Biography: Tomasz Urbaniak

Abstract

Poly-E-caprolactone (PCL) is biodegradable, nontoxic polyester synthesized mainly in ring-opening polymerization
(ROP) of E-caprolactone (CL). PCL alone or in blends was utilized in numerous medical applications, such as scaffolds,
implants, nano- and micro- drug carriers. It is characterized by slow degradation of polyester chains in hydrolytic mechanism.
Lamivudine (LV), as well as other antiretroviral drugs used in HIV-1 treatment, targets infected immune system cells, mainly
CD4+ T helper cells. However, other infected cells like macrophages, monocytes, dendritic cells are found through whole body,
including lungs and central nervous system. This cells halflife, measured in weeks/years, is dramatically longer in comparison
to CD4+ T helper cells, which is counted in hours/days. Such cells are often recognized as reservoirs of retroviruses, especially
these which are found in sites hardly available for drug substances, so called “sanctuaries”. The aim of this study was to design a
process of poly-E-caprolactone-lamivudine conjugate (PCL-LV) synthesis, and forming it into microspheres. Due to extremely
slow hydrolytic degradation, phagocytosis would be main mechanism of intravenously administered particles clearance.

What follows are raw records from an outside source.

theorem enterMute_start (st : Station) : (enterMute st).start = st.start := dropRound_start st

theorem quietJoin_start (st : Station) : (quietJoin st).start = st.start := by
  unfold quietJoin
  split <;> rfl

theorem roundOpen_start (st : Station) : (roundOpen st).start = st.start := by
  unfold roundOpen
  split <;> rfl

theorem listen_start (st : Station) : (listen st).start = st.start := by
  unfold listen
  split <;> rfl

theorem openingPulseEnd_start (length : Nat) (st : Station) : (openingPulseEnd length st).start = st.start := by
  unfold openingPulseEnd
  split
  · simp only
    split
    · split
      · exact enterMute_start st
      · rfl
    · split <;> rfl
  · rfl

theorem alignmentPattern_start (first second third : Nat) (st : Station) :
    (alignmentPattern first second third st).start = st.start := by
  unfold alignmentPattern
  split
  · simp only
    split
    · rfl
    · exact enterMute_start st
  · rfl

theorem kindContestEnd_start (peers : List (BitVec 3)) (st : Station) : (kindContestEnd peers st).start = st.start := by
  unfold kindContestEnd
  split
  · rfl
  · split
    · simp only
      split
      · split
        · rfl
        · exact (deferredTest_frame _).start
      · split
        · split
          · rfl
          · exact (deferredTest_frame _).start
        · exact enterMute_start st
    · rfl

theorem passEnd_start (peers : List (BitVec 32)) (st : Station) : (passEnd peers st).start = st.start := by
  unfold passEnd
  split
  · rfl
  · split
    · rfl
    · split <;> rfl

theorem ownSlotReadBack_start (st : Station) : (ownSlotReadBack st).start = st.start := by
  unfold ownSlotReadBack
  split <;> rfl

theorem longDriveReleased_start (st : Station) : (longDriveReleased st).start = st.start := ite_start enterMute_start st

theorem bodyEdge_start (time : Nat) (st : Station) : (bodyEdge time st).start = st.start := by
  unfold bodyEdge
  split
  · rfl
  · split
    · rfl
    · exact enterMute_start st

theorem lineError_start (fault : WireFault) (st : Station) : (lineError fault st).start = st.start := by
  cases fault with
  | openingDrive => exact ite_start enterMute_start st
  | pattern => exact ite_start enterMute_start st
  | edge time => exact bodyEdge_start time st
  | drivenReadsReleased => exact ite_start enterMute_start st
  | valueWithoutOffer => exact ite_start enterMute_start st

theorem longDriveStart_start (st : Station) : (longDriveStart st).start = st.start := by
  unfold longDriveStart
  split <;> rfl

theorem breakReceived_start (st : Station) : (breakReceived st).start = st.start := by
  unfold breakReceived
  simp only
  split
  · rfl
  · rfl
  all_goals exact dropRound_start st

theorem breakWireReleased_start (st : Station) : (breakWireReleased st).start = st.start := by
  unfold breakWireReleased
  split <;> rfl

theorem sendBreak_start (st : Station) : (sendBreak st).start = st.start := by
  unfold sendBreak
  split <;> rfl

theorem breakSendEnd_start (heard : Bool) (st : Station) : (breakSendEnd heard st).start = st.start := by
  unfold breakSendEnd
  split
  · split <;> rfl
  · rfl

theorem guardEnd_start (st : Station) : (guardEnd st).start = st.start := by
  unfold guardEnd
  split <;> rfl

/-! ## Rounds and the Start-up Unit -/

theorem completeNone_start (st : Station) : (completeNone st).start = st.start := by
  unfold completeNone
  split
  · rfl
  · split
    · rfl
    · split
      · exact kindContestEnd_start [] st
      · rfl

theorem countOpenRound_start (st : Station) : (countOpenRound st).start = st.start := (countOpenRound_same st).start

theorem refuseCreation_start (st : Station) : (refuseCreation st).start = st.start := by
  unfold refuseCreation
  rw [headTakes_start, raiseCause_start, (enterBlanked_frame _).start]

theorem storeCreationCompare_start (id : CompareId) (pos : Pos) (st : Station) :
    (storeCreationCompare id pos st).start = st.start := by
  unfold storeCreationCompare
  split <;> rfl

theorem takeDueGates_start (st : Station) : (takeDueGates st).start = st.start :=
  foldl_start (fun x s => (takeDueGate_frame x s).start) _ st
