-- ==== Sys2Proof/WellFormed.lean ====
section
/-! DEFINITION. The length ranges of 30_encoding.md R65: a command that is not well-formed decodes, and its performance
records `BAD_LEN` (R64, R66). -/

namespace Sys2Proof

/-- R65: `SYND` requires `L ≤ 21`, and `L ≥ 2` when `INV = 1`. -/
def syndLenOk (len : BitVec 8) (inv : Bool) : Bool :=
  decide (len.toNat ≤ 21) && (!inv || decide (2 ≤ len.toNat))

/-- R65: `TLOOKUP` requires `5 ≤ L ≤ 21`. -/
def tlookupLenOk (len : BitVec 8) : Bool :=
  decide (5 ≤ len.toNat) && decide (len.toNat ≤ 21)

/-- The command's length is in its range (R65); a format Z command has no length. -/
def Instr.wf : Instr → Bool
  | .nop => true
  | .padd => true
  | .pmulm => true
  | .ppowm => true
  | .prem => true
  | .synd len inv => syndLenOk len inv
  | .tlookup len _ => tlookupLenOk len
  | .demod => true
  | .fsearch => true
  | .process => true
  | .clrerr => true

end Sys2Proof
end

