/-- A change of the error state is seen in `STATUS`, `ERRCODE` and `ERRINFO` only (R17, R19, R20). -/
theorem held_writeError {e : Bool} {c : BitVec 8} {info : Word} (h : r.errorState = false) :
    held { s with err := e, errCode := c, errInfo := info } r = held s r := by
  cases r with
  | status => cases h
  | errcode => cases h
  | errinfo => cases h
  | _ => rfl

theorem held_recordError {c : ErrorCode} {info : Word} (h : r.errorState = false) :
    held (recordError c info s) r = held s r := by
  cases he : s.err with
  | true => rw [recordError_of_err c info s he]
  | false => rw [recordError_of_clear c info s he]; exact held_writeError h

/-- A demodulation writes the first bytes of the byte buffer, and no other entry (R96). -/
theorem demodulate_read {a : Nat} (h : ∀ k, k < s.groupCount → a ≠ bytebufAddr k) :
    (demodulate s).mem.read a = s.mem.read a := by
  rw [demodulate_mem, Memory.read_writeList, if_neg]
  rintro ⟨hlo, hhi⟩
  rw [List.length_map, List.length_range] at hhi
  unfold bytebufAddr at *
  exact h (a - 0x200) (by omega) (by omega)

theorem held_demodulate (hr : r.inRange = true) (h : s.demodWrites r = false) :
    held (demodulate s) r = held s r := by
  have hn : s.groupCount ≤ 21 := Nat.min_le_left ..
  cases r with
  | status => cases h
  | bytelen => cases h
  | inbuf k =>
    rw [Reg.inRange_inbuf] at hr
    exact congrArg (Option.map _) (demodulate_read fun j hj => by unfold bytebufAddr; omega)
  | bytebuf k =>
    have hk : ¬ k < s.groupCount := of_decide_eq_false h
    exact congrArg (Option.map _) (demodulate_read fun j hj => by unfold bytebufAddr; omega)
  | cpay L k => exact congrArg (Option.map _) (demodulate_read fun j hj => by unfold bytebufAddr; omega)
  | _ => rfl

/-- `STATUS` depends on the control state, the strap latch and the flag of a short input (R17). -/
theorem status_congr (hc : ControlFrame s t) (he : t.ecen = s.ecen) (hs : t.short = s.short) : t.status = s.status := by
  simp only [State.status, State.ready, State.busy, State.fatal, hc.phase, hc.pending, hc.err, he, hs]

/-- A search changes its result registers only (R100): below `0x400` no entry, and no error is recorded. -/
theorem held_frameSearch (hr : r.inRange = true) (h : r.searchResult = false) :
    held (frameSearch s) r = held s r := by
  have hf := frameSearch_frame s
  have hc := frameSearch_controlFrame s
  cases r with
  | id => rfl
  | status => exact congrArg some (status_congr hc hf.ecen hf.short)
  | cmd => exact congrArg some hf.lastCmd
  | errcode => exact congrArg (fun c : BitVec 8 => some (c.setWidth 32)) hc.errCode
  | errinfo => exact congrArg some hc.errInfo
  | genr => exact congrArg (fun g : BitVec 17 => some (g.setWidth 32)) hf.gen
  | a => exact congrArg some hf.a
  | b => exact congrArg some hf.b
  | y => exact congrArg some hf.y
  | syn => exact congrArg (fun v : BitVec 16 => some (v.setWidth 32)) hf.syn
  | lkr => exact congrArg some hf.lkr
  | inlen => exact congrArg (fun n : BitVec 8 => some (n.setWidth 32)) hf.inlen
  | bytelen => exact congrArg (fun n : BitVec 5 => some (n.setWidth 32)) hf.bytelen
  | inbuf k => rw [Reg.inRange_inbuf] at hr; exact congrArg (Option.map _) (hf.buffers _ (by omega))
  | bytebuf k => rw [Reg.inRange_bytebuf] at hr; exact congrArg (Option.map _) (hf.buffers _ (by omega))
  | cmask => cases h
  | ccount => cases h
  | cinfo L => cases h
  | cpay L k => cases h
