-- ==== Sys2Proof/Config.lean ====
section
/-! DEFINITION. What the spec leaves OPEN (00_scope.md R8), as constants without a body: nothing in Lean can evaluate one or
prove a value of one, so a theorem of this model holds whatever they are. What the spec pins about them (bounds, fixed entries)
is laid over these constants in Machine/Tables.lean. -/

namespace Sys2Proof.Config

/-- The raw capacity of the image store, before the bounds of R8 (log 7). -/
opaque imgMaxRaw : Nat

/-- The raw longest name, before the bound of R8 (log 8). -/
opaque nameMaxRaw : Nat

/-- The raw legacy vendor table, before the pinned entry of R125 (log 9). -/
opaque legacyVendorsRaw : Byte → Option Text

/-- The raw modern vendor table by first and second character, before the pinned entry of R125 (log 9). -/
opaque modernVendorsRaw : Byte → Byte → Option Text

/-- The raw cartridge-type table; no entry is pinned (R8, log 9). -/
opaque cartTypesRaw : Byte → Option Text

/-- Names, before exclusions, a legacy code that has no entry (R125: at least one has none; log 9). -/
opaque unmappedLegacyRaw : Byte

/-- `raw_vendor(HDR)`: the two characters of the modern code, or the legacy code (41_lookup_tables.md R142). -/
inductive RawVendor where
  | modern (first second : Byte)
  | legacy (code : Byte)
  deriving DecidableEq, Repr

/-- The ordered presentation tuple of a record (41_lookup_tables.md R141). -/
structure Presentation where
  title : Text
  version : Byte
  vendorName : Text
  rawVendor : RawVendor
  cartName : Text
  cartType : Byte
  romSize : Text
  deriving DecidableEq, Repr

/-- `RENDER`, the total deterministic function from the presentation tuple to text, OPEN (R141, log 10). -/
opaque render : Presentation → Text

end Sys2Proof.Config
end

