-- ==== Sys2Proof/Machine/HeaderDecoder.lean ====
section
/-! DEFINITION. The decoder-port commands that touch the image store (40_header_decoder.md). Each reads and writes `hdu` alone. -/

namespace Sys2Proof.Machine

open Sys2Proof

/-- The era sentinel: with it the modern vendor code is used (R7, R120). -/
def eraSentinel : Byte := 0x33

/-- The image address of the title's first byte (R70, R71). -/
def titleBase : Nat := 0x134

/-- The header window read as it stands (30_encoding.md R70, R72; R101), or none where one of its bytes holds no value. -/
def rawHeader (m : List Host.Cell) : Option HeaderRecord := do
  return {
    entryPoint := ← Memory.bytes m 0x100 4
    logo := ← Memory.bytes m 0x104 48
    title := ← Memory.bytes m titleBase 16
    modernVendorCode := ← Memory.word m 0x144
    sgbFlag := ← Memory.read m 0x146
    cartType := ← Memory.read m 0x147
    romSizeCode := ← Memory.read m 0x148
    ramSizeCode := ← Memory.read m 0x149
    destinationCode := ← Memory.read m 0x14A
    legacyVendorCode := ← Memory.read m 0x14B
    version := ← Memory.read m 0x14C
    headerChecksum := ← Memory.read m 0x14D
    globalChecksum := ← Memory.word m 0x14E }

/-- The title's indices that DECODE sets to NUL, in the order of R102: 11 to 14 in the modern era, and 15 always. -/
def titleNuls (era : Byte) : List Nat := if era = eraSentinel then [11, 12, 13, 14, 15] else [15]

/-- The title normalised (R102). -/
def normaliseTitle (era : Byte) (t : List Byte) : List Byte := (titleNuls era).foldl (fun t i => t.set i 0x00) t

/-- The image addresses that DECODE writes back, all with NUL (R103). -/
def titleWriteBack (era : Byte) : List Nat := (titleNuls era).map (titleBase + ·)

/-- The record DECODE latches from the window as it stands (R101). -/
def latched (raw : HeaderRecord) : HeaderRecord := { raw with title := normaliseTitle raw.legacyVendorCode raw.title }

/-- Every header byte is in the image: IMG_VALID = 1 and IMG_LEN >= 0x150 (R100). -/
def headerInBounds (u : HeaderUnit) : Bool := u.imgValid && headerEnd ≤ u.imgLen

/-- The unit after a DECODE that read this window (R101, R103). -/
def decoded (raw : HeaderRecord) (u : HeaderUnit) : HeaderUnit :=
  { u with img := Memory.fill u.img (titleWriteBack raw.legacyVendorCode) 0x00, hdr := some (latched raw), hdrValid := true }

/-- DECODE: decode the header window into the record latch, and write the normalised title back (R100, R101). -/
def execDecode (s : State) : Result :=
  if headerInBounds s.hdu then
    orFault (rawHeader s.hdu.img) .headerByteHoldsNoValue fun raw =>
      .next (respond (statusOnly .ok) (s.withHdu (decoded raw s.hdu)))
  else raise .outOfBounds s

/-- IMGRD: read one image byte (R105). -/
def execImgrd (addr : BitVec 24) (s : State) : Result :=
  if s.hdu.imgValid && addr.toNat < s.hdu.imgLen then
    orFault (Memory.read s.hdu.img addr.toNat) (.imageByteHoldsNoValue addr.toNat) fun b =>
      .next (respond { status := .ok, data := b.zeroExtend 16, valid := 1 } s)
  else raise .outOfBounds s

end Sys2Proof.Machine
end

Suggested mechanism of ROP includes formation of bond between initiator and polymer backbone. Drug bound covalently
to oligomeric chain would not be released from polymeric matrix in to plasma, therefore whole administered dose would
eventually achieve phagocytic cells, i.e., HIV-1 infected macrophages, monocytes or dendritics cells. Conjugate structure was
confirmed by the proton nuclear magnetic resonance and electro-spray ionization time of flight mass spectroscopy. Further
stage of study included microsphere forming in a variant of solvent evaporation method. Shape and size of obtained particles
was determined by scanning electron microscopy, light microscopy and dynamic light scattering. Average molecular weight of
obtained polymers was 5400 Da, size of prepared particles varied from nanometric to micrometric dimensions.